## Requirement
Copy out all lines of the listing below that hold "step".

## Record extracts
/-- Bytes that have landed, or that a fault has lost. -/
def barLand (b : Barrier) (bytes : Nat) (fault : Bool) : Barrier :=
  barEval { b with
    pend := b.pend - BitVec.ofNat 56 bytes
    poison := b.poison || fault }

/-- REARM: none where PEND is not 0. -/
def barRearm (b : Barrier) (exp : BitVec 16) : Option Barrier :=
  if b.pend ≠ 0 then none
  else some { b with
    exp := exp
    arr := 0
    poison := false }

/-- What an operation of a core does at its barrier; none where it is refused. -/
def barOp (b : Barrier) : BarOp → Option Barrier
  | .arrive n => barArrive b n
  | .rearm e => barRearm b e
  | .add n => barAdd b n

/-- The barrier that an arrival is for. -/
def Arrival.bar : Arrival → Option (Nat × Nat)
  | .barr d i _ _ => some (d, i)
  | .bop d i _ _ => some (d, i)
  | .rel .. => none

/-- An entry once an arrival for it has come. -/
def barNext (b : Barrier) : Arrival → Barrier
  | .barr _ _ n fault => barLand b n fault
  | .bop _ _ op _ => (barOp b op).getD b
  | .rel .. => b

/-- What is on its way to a barrier, in the order in which it arrives (R163). -/
def barQueue (s : State) (d i : Nat) : List Arrival := (s.die d).arrivals.filter fun a => a.bar == some (d, i)

/-- An operation of a core goes to its barrier: it takes effect at once where its earlier accesses have performed and nothing
else is on its way there, else behind what is (R163, R304); none where it is refused. -/
def sendBar (s : State) (d i : Nat) (op : BarOp) (g : Gate) : Option State :=
  (barOp ((barQueue s d i).foldl barNext (barAt s d i)) op).map fun b =>
    if (barQueue s d i).isEmpty && s.passes g then setBar s d i b
    else s.modDie d fun x => { x with arrivals := x.arrivals ++ [.bop d i op g] }

/-- Whether an arrival's earlier accesses have performed. -/
def Arrival.passes (s : State) : Arrival → Bool
  | .bop _ _ _ g => s.passes g
  | .rel _ _ _ _ core b q => settledBefore (s.core core) b q
  | .barr .. => true

/-- An arrival comes to its barrier. -/
def landBar (s : State) (d : Nat) (a : Arrival) : State :=
  match a.bar with
  | some (e, i) => setBar (s.modDie d fun x => { x with arrivals := x.arrivals.erase a }) e i (barNext (barAt s e i) a)
  | none => s

/-- What can arrive at the barriers of a die arrives, for each barrier in order. -/
def landBars (s : State) (d : Nat) : State :=
  ((s.die d).arrivals.foldl (fun (acc : State × List (Nat × Nat)) a => match a.bar with
    | none => acc
    | some k => if acc.2.contains k || !a.passes acc.1 then (acc.1, k :: acc.2) else (landBar acc.1 d a, acc.2)) (s, [])).1

/-- Bytes on their way to the slice of a barrier. -/
def sendLanding (s : State) (d i bytes : Nat) (fault : Bool) : State :=
  s.modDie d fun x => { x with arrivals := x.arrivals ++ [.barr d i bytes fault] }

/-! ## Endpoints and rows (R285, R286) -/

def endSp (r : Word) : Bool := r.getLsbD 63
def endRm (r : Word) : Bool := r.getLsbD 62
def endBase (r : Word) : Nat := r.toNat % 8192
def endCore (r : Word) (own : Nat) : Nat := if endRm r then bitsN r.toNat 25 16 else own

def shpAt (t : TidEnt) (d : Nat) : Nat := (vget t.shp d 0).toNat
def orgAt (t : TidEnt) (d : Nat) : Int := (vget t.org d 0).toInt
def innerD (t : TidEnt) : Nat := t.ndim.toNat - 1
def eltW (t : TidEnt) : Nat := fmtWidth t.fmt.toNat
/-- Q, the run length in bytes, and ρ. -/
def runQ (t : TidEnt) : Nat := (List.range (innerD t)).foldl (fun acc d => acc * shpAt t d) 1
def runB (t : TidEnt) : Nat := cdiv (shpAt t (innerD t) * eltW t) 8
def runRho (t : TidEnt) : Nat := cdiv (runB t) 256
def copyRows (t : TidEnt) : Nat := runQ t * runRho t
def copyBytes (t : TidEnt) : Nat := cdiv (runQ t * shpAt t (innerD t) * eltW t) 8

/-- Where a run lies in memory: the bit address of its element 0, and the elements inside the tensor. -/
structure Span where
  bit : Int
  lo : Int
  hi : Int

/-- Run q of a tile in memory; none where an outer index lies outside the tensor. -/
def memSpan (t : TidEnt) (q : Nat) : Option Span :=
  let n := innerD t
  let step (acc : Option (Int × Nat)) (d : Nat) : Option (Int × Nat) :=
    match acc with
    | none => none
    | some (a, q) =>
      let x : Int := (q % shpAt t d : Nat) + orgAt t d
      if 0 ≤ x ∧ x < (gttExt t.gtt d : Int) then some (a + x * gttStr t.gtt d, q / shpAt t d) else none
  match (List.range n).reverse.foldl step (some ((gttN t.gtt 115 64 : Int), q)) with
  | none => none
  | some (a, _) =>
    let o := orgAt t n
    some ⟨8 * a + o * (eltW t : Int), max 0 (-o), min (shpAt t n : Int) ((gttExt t.gtt n : Int) - o)⟩

/-- A bit range of virtual memory, cut at lines: address, bit offset, bits. -/
def bitPieces : Nat → Nat → Nat → List (Nat × Nat × Nat)
  | 0, _, _ => []
  | f + 1, bit, n =>
    if n = 0 then []
    else
      let va := bit / 8 % 2 ^ 52
      let off := bit % 8
      let take := min n (8 * (256 - va % 256) - off)
      (va, off, take) :: bitPieces f (bit + take) (n - take)

def bitsOf (x : Int) : Nat := (x % (8 * 2 ^ 52 : Int)).toNat

/-! ## A channel's accesses (R98, R117, R290) -/

/-- What a channel's access comes to: done, a fault with its ECODE and address, a walk or a page of the host to wait for. -/
inductive ERes (α : Type) where
  | ok (x : α)
  | bad (ecode : BitVec 8) (addr : Word)
  | wait (va : Addr) (k : Kind) (l : Look)

def ERes.bind {α β : Type} (x : ERes α) (f : α → ERes β) : ERes β :=
  match x with
  | .ok a => f a
  | .bad e a => .bad e a
  | .wait v k l => .wait v k l

/-- ECODE of a translation fault: 0x20 to 0x23. -/
def xEcode (f : XFault) : BitVec 8 := BitVec.ofNat 8 (0x20 + (f.toNat - 0x201))

/-- A channel: its core, its number, the command. -/
structure ChanCtx where
  c : Nat
  n : Nat
  cmd : Cmd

## Solution to the exercise
  let step (acc : Option (Int × Nat)) (d : Nat) : Option (Int × Nat) :=
  match (List.range n).reverse.foldl step (some ((gttN t.gtt 115 64 : Int), q)) with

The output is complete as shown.